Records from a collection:
-- ==== Sys2Proof/Machine/Sampler.lean ====
section
/-! DEFINITION. The sampler and stop detection of the serving station (R290 to R297, R303). -/

namespace Sys2Proof.Machine

/-! ## The uniform value (R292) -/

/-- One round of Philox4x32: the counter words under the round's key. -/
def philoxRound (k0 k1 : BitVec 32) (c : BitVec 32 × BitVec 32 × BitVec 32 × BitVec 32) :
    BitVec 32 × BitVec 32 × BitVec 32 × BitVec 32 :=
  let p0 : Nat := 0xD2511F53 * c.1.toNat
  let p1 : Nat := 0xCD9E8D57 * c.2.2.1.toNat
  (BitVec.ofNat 32 (p1 / 2 ^ 32) ^^^ c.2.1 ^^^ k0, BitVec.ofNat 32 p1, BitVec.ofNat 32 (p0 / 2 ^ 32) ^^^ c.2.2.2 ^^^ k1,
    BitVec.ofNat 32 p0)

/-- Rounds of Philox4x32 with the key bumped between them. -/
def philox : Nat → BitVec 32 → BitVec 32 → BitVec 32 × BitVec 32 × BitVec 32 × BitVec 32 →
    BitVec 32 × BitVec 32 × BitVec 32 × BitVec 32
  | 0, _, _, c => c
  | k + 1, k0, k1, c => philox k (k0 + 0x9E3779B9) (k1 + 0xBB67AE85) (philoxRound k0 k1 c)

/-- u for the token that takes sequence index `ix`, as a datum (R292). -/
def uniform (seed : Word) (ix : Nat) : Fv :=
  let w := (philox 10 (seed.setWidth 32) ((seed >>> 32).setWidth 32)
    (BitVec.ofNat 32 ix, BitVec.ofNat 32 (ix / 2 ^ 32), 0, 0)).1
  .fin false (w.toNat / 256) (-24)

/-! ## Choosing a token (R291) -/

/-- A candidate: token and logit. -/
structure Cand where
  token : Nat
  logit : Fv
  deriving DecidableEq, Repr

/-- Puts a candidate in its place: descending value, ties to the lower token. -/
def candInsert (x : Cand) : List Cand → List Cand
  | [] => [x]
  | y :: l =>
    if x.logit.lt? y.logit = some true then y :: candInsert x l
    else if y.logit.lt? x.logit = some true then x :: y :: l
    else if y.token < x.token then y :: candInsert x l
    else x :: y :: l

/-- The candidates of a row: steps 1 and 2. -/
def candidates (topK : Nat) (logits : List (Nat × BitVec 32)) : List Cand :=
  let kept := logits.filterMap (fun p =>
    match fpSingle.decode p.2.toNat with
    | .nan => none
    | .inf true => none
    | .inf false => some (⟨p.1, fpSingle.decode 0x7F7FFFFF⟩ : Cand)
    | x => some ⟨p.1, x⟩)
  let k := min (if topK = 0 then 1024 else topK) 1024
  kept.foldl (fun l x => (candInsert x l).take k) []

/-- Running sums in FP32 (step 4). -/
def prefixSums : Option Fv → List Fv → List Fv
  | _, [] => []
  | none, w :: l => w :: prefixSums (some w) l
  | some c, w :: l => let c' := (c.add w).to32; c' :: prefixSums (some c') l

/-- Whether `a` is at least `b`; false where one of them is a NaN. -/
def Fv.geq (a b : Fv) : Bool := decide (a.lt? b = some false)

/-- The token of a row, and whether every logit was excluded (R291). `none`: no candidate meets step 5, which the spec
leaves open. -/
def chooseToken (e : Entry) (u : Fv) (logits : List (Nat × BitVec 32)) : Option (Nat × Bool) :=
  match candidates e.topK logits with
  | [] => some (0, true)
  | c0 :: cs =>
    if e.temperature = 0 ∨ e.temperature = 0x80000000 then some (c0.token, false)
    else
      let t := transFn 4 (fpSingle.decode e.temperature.toNat)
      let z := (c0 :: cs).map (fun c => (c.logit.mul t).to32)
      let z0 := z.headD (.fin false 0 0)
      let sums := prefixSums none (z.map (fun x => transFn 0 (x.add z0.neg)))
      let lim := ((fpSingle.decode e.topP.toNat).mul (sums.getLastD (.fin false 0 0))).to32
      match sums.findIdx? (fun c => c.geq lim) with
      | none => none
      | some j =>
        let x := (u.mul (sums.getD j .nan)).to32
        let i := ((sums.take (j + 1)).findIdx? (fun c => decide (x.lt? c = some true))).getD j
        some (((c0 :: cs).getD i c0).token, false)

/-! ## Entries, owners, yields -/

/-- A request entry. -/
def State.entry? (s : State) (e : Nat) : Option Entry := Assoc.find e s.sv.entries

/-- Replaces a request entry; a FREE entry is not listed. -/
def State.setEntry (s : State) (e : Nat) (x : Entry) : State :=
  { s with sv := { s.sv with entries := if x.state = .free then Assoc.del e s.sv.entries else Assoc.put e x s.sv.entries } }

/-- The code of an end reason (R296). -/
def EndReason.code : EndReason → Nat
  | .none => 0
  | .stopToken => 1
  | .stopSequence => 2
  | .maxNew => 3
  | .maxTotal => 4
  | .wall => 5
  | .cancelled => 6

/-- The codes of R275. -/
def ReqState.code : ReqState → Nat
  | .free => 0
  | .queued => 1
  | .prefill => 2
  | .decode => 3
  | .done => 4

/-- A request entry as its 128 bytes (R274). -/
def Entry.bytes (x : Entry) : List Byte :=
  natBytes 4 x.ttft ++ natBytes 4 x.tbtMax ++ natBytes 4 x.accepted ++ [0] ++ natBytes 1 x.endReason.code
    ++ natBytes 1 (bitN x.missAction + 2 * bitN x.specOff + 4 * bitN x.cut + 8 * bitN x.cancel) ++ natBytes 1 x.state.code
    ++ natBytes 1 x.part.val ++ natBytes 1 x.home.val ++ natBytes 1 x.probeRun ++ natBytes 1 x.zeroRun
    ++ natBytes 1 x.draftDepth ++ natBytes 1 x.draftMax ++ natBytes 2 x.missLimit ++ natBytes 2 x.misses
    ++ natBytes 2 x.channel ++ natBytes 2 x.version.toNat ++ natBytes 2 x.topK ++ natBytes 8 x.startTick
    ++ natBytes 4 x.tbtTarget ++ natBytes 4 x.ttftTarget ++ natBytes 4 x.topP.toNat ++ natBytes 4 x.temperature.toNat
    ++ natBytes 4 x.wallTicks ++ natBytes 4 x.maxTotal ++ natBytes 4 x.maxNew ++ natBytes 4 x.genCount
    ++ natBytes 4 x.ctxLen ++ natBytes 4 x.promptLen ++ natBytes 8 x.promptAddr ++ natBytes 8 x.stopAddr
    ++ wordBytes x.lastTbc ++ wordBytes x.submitTbc ++ wordBytes x.seed ++ wordBytes x.reqId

What the task asks:
Review the preceding data and report every line that includes the string "else".

Exercise answer:
    else if y.logit.lt? x.logit = some true then x :: y :: l
    else if y.token < x.token then y :: candInsert x l
    else x :: y :: l
  let k := min (if topK = 0 then 1024 else topK) 1024
    else
  { s with sv := { s.sv with entries := if x.state = .free then Assoc.del e s.sv.entries else Assoc.put e x s.sv.entries } }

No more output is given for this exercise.